Yesterday I received a “Voter’s Guide” from the New Jersey Family Policy Council. This “Guide” is supposed to inform voters about “public policies and cultural trends that impact the family.” I found it simplistic and deeply troubling.
The most troubling aspect of this “Guide” is that it contains zero information about the candidates’ positions on race, poverty, health care, the environment, international justice (e.g., human trafficking), or the Iraq war. Zero. Given that the Bible speaks more about justice for the poor and oppressed than any other topic concerning government, this is disgusting.
At the same time, the “Guide” contains many questions concerning policy positions about which reasonably informed Christians can disagree. For example, it asks the candidate’s positions on a “constitutional amendment to prohibit flag desecration.” In my view, there could hardly be a proposal more contrary to the first amendment and the American tradition of free speech. Free speech is all about the right to criticize the government. I think flag burning is vile, but I think lots of things are vile, and I don’t think the Constitution should reflect my preferences about who gets to express their vile opinions. And what does this have to do with the family? If anything, Christian families should be adamant that nothing impinge on the freedom of speech. In totalitarian regimes that prohibit criticism of the government — say, China — freedom of religious speech also is not tolerated. Today you are silencing flag burners whose message you justifiably may not like. Tomorrow you might find locks on your church doors.
In a similar vein, the “Guide” asks about legislation to permit the display of the Ten Commandments on government property. I’m sorry, but the Ten Commandments are fundamentally a religious text — the first commandment, which is the backbone of the entire Decalogue, is about serving Yahweh alone — and there are good reasons not to display fundamentally religious texts on government property, at least where the display is itself contextually religious. Honestly, I think we discredit the power of the Ten Commandments as directives rooted in worship of Yahweh alone when we try to secularize them. As messy as it is, questions about any particular display are best resolved in the courts on a case by case basis, not by blunderbuss legislation.
One of the more troubling questions, in my view, is this one:
Would you confirm judges to our courts who:
A. Seek to expand the law to include new concepts by redefining its terms, or
B. Seek to interpret law based on the original intent of the writers of the law?

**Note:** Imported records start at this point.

/-- R286, R287, R291 and R293: the collective engine's events complete. The engine reads the source of an own transfer and keeps it for the collective of its
job tag, tag, use and member set; a share of another member is kept, and a corrupt cell fails the collective and its one own transfer with code 0x06
and is reported. A member whose result is whole notifies the coordinator; the coordinator counts the notices, and with the last one commit is sent to
every other member and held, as it is by a member that commit reaches; the next bytes of a result are written at RES. Before commit, the loss of a
member or an abort fails the collective. When the coordinator is lost the next-lowest member takes over: the others note it, it asks every survivor,
who answers whether it holds commit, and one that does makes it commit.
Model's choices used: log entries 40, 66. -/
def Obligations.CollectiveEventsComplete : Prop :=
  ∀ (s : State),
    let e := s.ev
    let me := s.md.number
    let kept (t : State) (c : Coll) (p : Coll → Prop) : Prop := ∃ y ∈ t.colls, y.same c = true ∧ p y
    let sent (t : State) (c : Coll) (dst kind : Nat) : Prop :=
      ∃ p ∈ t.md.outbox, p.cls = cCOL ∧ p.dst = dst ∧ p.kind = kind ∧ p.addr = c.tag * 65536 + c.use ∧ p.tag = c.job
    let toAll (t : State) (c : Coll) (kind : Nat) : Prop := ∀ m ∈ selMembers c.sel, m ≠ me → sent t c m kind
    let stops (t : State) (c : Coll) (code : Nat) : Prop := ∀ gt x, s.colXfers c = [(gt, x)] → x.code = 0 →
      ∃ y, (x.id % 1024, y) ∈ (t.tile gt).xfers ∧ y.id = x.id ∧ y.stop = true ∧ y.code = code
    (e.src = me →
      (∀ x bs s1 x1, s.colReadable e.gt e.index = some x → s.colSource e.gt x = .inl (bs, s1, x1) → (∀ d ∈ s.colls, d.sameUse (s.collOf x) = false) →
        Completes (exec .colExchange s) (fun t => SameMemory s t ∧ kept t (s.collOf x) (fun c =>
          c.xfer = some (e.gt, x.id) ∧ (c.source = bs ∨ c.failed = some 6) ∧ (mvOpc x.regs ≠ 0x10 → c.source = bs ∧ c.failed = none)))) ∧
      (∀ c, s.coll? = some c → c.isOver = false →
        (∀ gt x bs l, c.commit = false → me ∉ c.ready → s.colXfer c = some (gt, x) → s.colResult c = .ok bs → s.reach x (colRes x.record) bs.length = .ok l →
          (c.coordinator ≠ me → Completes (exec .collectiveReady s) (fun t => SameMemory s t ∧ sent t c c.coordinator kReady ∧ kept t c (fun y => y.ready = sadd c.ready me))) ∧
          (c.coordinator = me → Completes (exec .collectiveReady s) (fun t => SameMemory s t ∧ kept t c (fun y => y.ready = sadd c.ready me ∧
            (y.commit = true ↔ ∀ n ∈ selMembers c.sel, n ∈ sadd c.ready me))))) ∧
        (∀ gt x bs l k, c.commit = true → s.colXfer c = some (gt, x) → s.colResult c = .ok bs → x.done < bs.length →
          let a := colRes x.record + x.done
          let n := min 64 (bs.length - x.done)
          let g := s.gtOf x.vi a
          s.reach x a n = .ok l → s.writeHeld (2 ^ 63) (.sram g (aOff a)) n = none → WritesAt s (.sram g (aOff a)) n k →
          Completes (exec .collectiveCommit s) (fun t => (∀ i, i < n → t.byteAt (k + i) = bs.getD (x.done + i) 0) ∧
            (∀ z, z < k ∨ k + n ≤ z → t.byteAt z = s.byteAt z) ∧ kept t c (fun y => y.commit = true ∧ y.written = (x.done + n == bs.length)))) ∧
        (c.commit = false → c.coordinator = me → e.index ∈ selMembers c.sel → e.index ≠ me →
          Completes (exec .collectiveAbort s) (fun t => SameMemory s t ∧ kept t c (fun y => y.failed = some 6 ∧ e.index ∈ y.lost) ∧ toAll t c kAbort ∧ stops t c 6)) ∧
        (c.coordinator = e.index → e.index ≠ me → let c1 := { c with lost := sadd c.lost e.index }
          (c1.coordinator ≠ me → Completes (exec .coordinatorTakeover s) (fun t => SameMemory s t ∧ kept t c (fun y => y = c1))) ∧
          (c1.coordinator = me → Completes (exec .coordinatorTakeover s) (fun t => SameMemory s t ∧ toAll t c kQuery ∧
            (c.commit = true → kept t c (fun y => y.commit = true)) ∧ kept t c (fun y => e.index ∈ y.lost)))))) ∧
    (e.src ≠ me → ∀ x s1 kinds, s.colPacket kinds = some (x, s1) → let c := s.collFor x
      (kinds = [kShare] → c.commit = false → c.isOver = false → x.src ∈ selMembers c.sel → me ∈ selMembers c.sel → s.rivals c = [] →
        c.share x.src (x.code / 8) (x.code % 8) ((x.data.toNat >>> 704) % 2 ^ 32) = none → (∀ h ∈ c.heads, h.2 = (x.data.toNat >>> 736) % 2 ^ 128) →
        (c.xfer = none → (x.code % 8 = shCell → readCell true (wireCell (x.data.setWidth 704)) ≠ .corrupt) →
          Completes (exec .colExchange s) (fun t => SameMemory s t ∧ kept t c (fun y =>
            y.shares = c.shares ++ [(x.src, x.code, (x.data.toNat >>> 704) % 2 ^ 32, x.data.setWidth 704)]))) ∧
        (x.code % 8 = shCell → readCell true (wireCell (x.data.setWidth 704)) = .corrupt →
          Completes (exec .colExchange s) (fun t => SameMemory s t ∧ kept t c (fun y => y.failed = some 6) ∧ stops t c 6 ∧ t.md.colReports = s.md.colReports + 1))) ∧
      (kinds = [kReady] → c.commit = false → c.isOver = false →
        Completes (exec .collectiveReady s) (fun t => SameMemory s t ∧ kept t c (fun y => y.ready = sadd c.ready x.src ∧
          (y.commit = true ↔ ∀ n ∈ selMembers c.sel, n ∈ sadd c.ready x.src)) ∧ ((∀ n ∈ selMembers c.sel, n ∈ sadd c.ready x.src) → toAll t c kCommit))) ∧
      (kinds = [kCommit] → c.commit = false → c.isOver = false →
        Completes (exec .collectiveCommit s) (fun t => SameMemory s t ∧ kept t c (fun y => y.commit = true) ∧ toAll t c kCommit)) ∧
      (kinds = [kAbort] → c.commit = false → c.isOver = false →
        Completes (exec .collectiveAbort s) (fun t => SameMemory s t ∧ kept t c (fun y => y.failed = some x.code) ∧ stops t c x.code)) ∧
      (kinds = [kQuery, kAnswer] → x.kind = kQuery →
        Completes (exec .coordinatorTakeover s) (fun t => SameMemory s t ∧ sent t c x.src kAnswer ∧ kept t c (fun y => y.commit = c.commit))) ∧
      (kinds = [kQuery, kAnswer] → x.kind = kAnswer → x.code = 1 → c.isOver = false →
        Completes (exec .coordinatorTakeover s) (fun t => SameMemory s t ∧ kept t c (fun y => y.commit = true) ∧ toAll t c kCommit)))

This presents such a simplistic picture of what courts do that it is fundamentally misleading. Personally, I’m a judicial conservative, meaning that I believe courts should decide only the “cases and controversies” before them, and should give primary attention to the statutory language and intent when applying a statute. Often judges go off the rails here and ignore applicable statutes. There are many examples, Roe v. Wade being Exhibit A, in which courts have made policy that should be made by legislatures. That’s bad.
But the idea that judges can easily discern and apply the “original intent” of a statute in every circumstance is ludicrous, as anyone who’s ever actually litigated a statutory case in a courtroom (as I have, many times) knows. Statutes usually are messy compromises, and often are so badly written that no one has any idea what the legislature really meant — if it’s even philosophically possible to find a unified “intent” among a diverse and divided body of individuals. If courts could do nothing but apply the literal words of a statute in light of clearly understood original intent, the justice system would grind to a halt, because very often that’s simply impossible.
Moreover judges have a legitimate, ancient and necessary role in developing the common law when, as is often the case, there are gaps or ambiguities in the statutory law. To me, as someone who practiced litigation in the trenches for thirteen years, who earned two law degrees and who has taught intensely statutory courses such as patent law, a polarized survey question like this reflects either ignorance of the judicial process or something more insidious.
I could go on and on. There are some good things in this “Guide” that families will want to know, such as the candidates’ positions on parental notification requirements for minors seeking abortions. But on the whole, this “Guide” unfortunately has more to do with right wing economics and failed neoconservative policies than Christian ethics. Take it for what it’s worth, but make your own informed choices.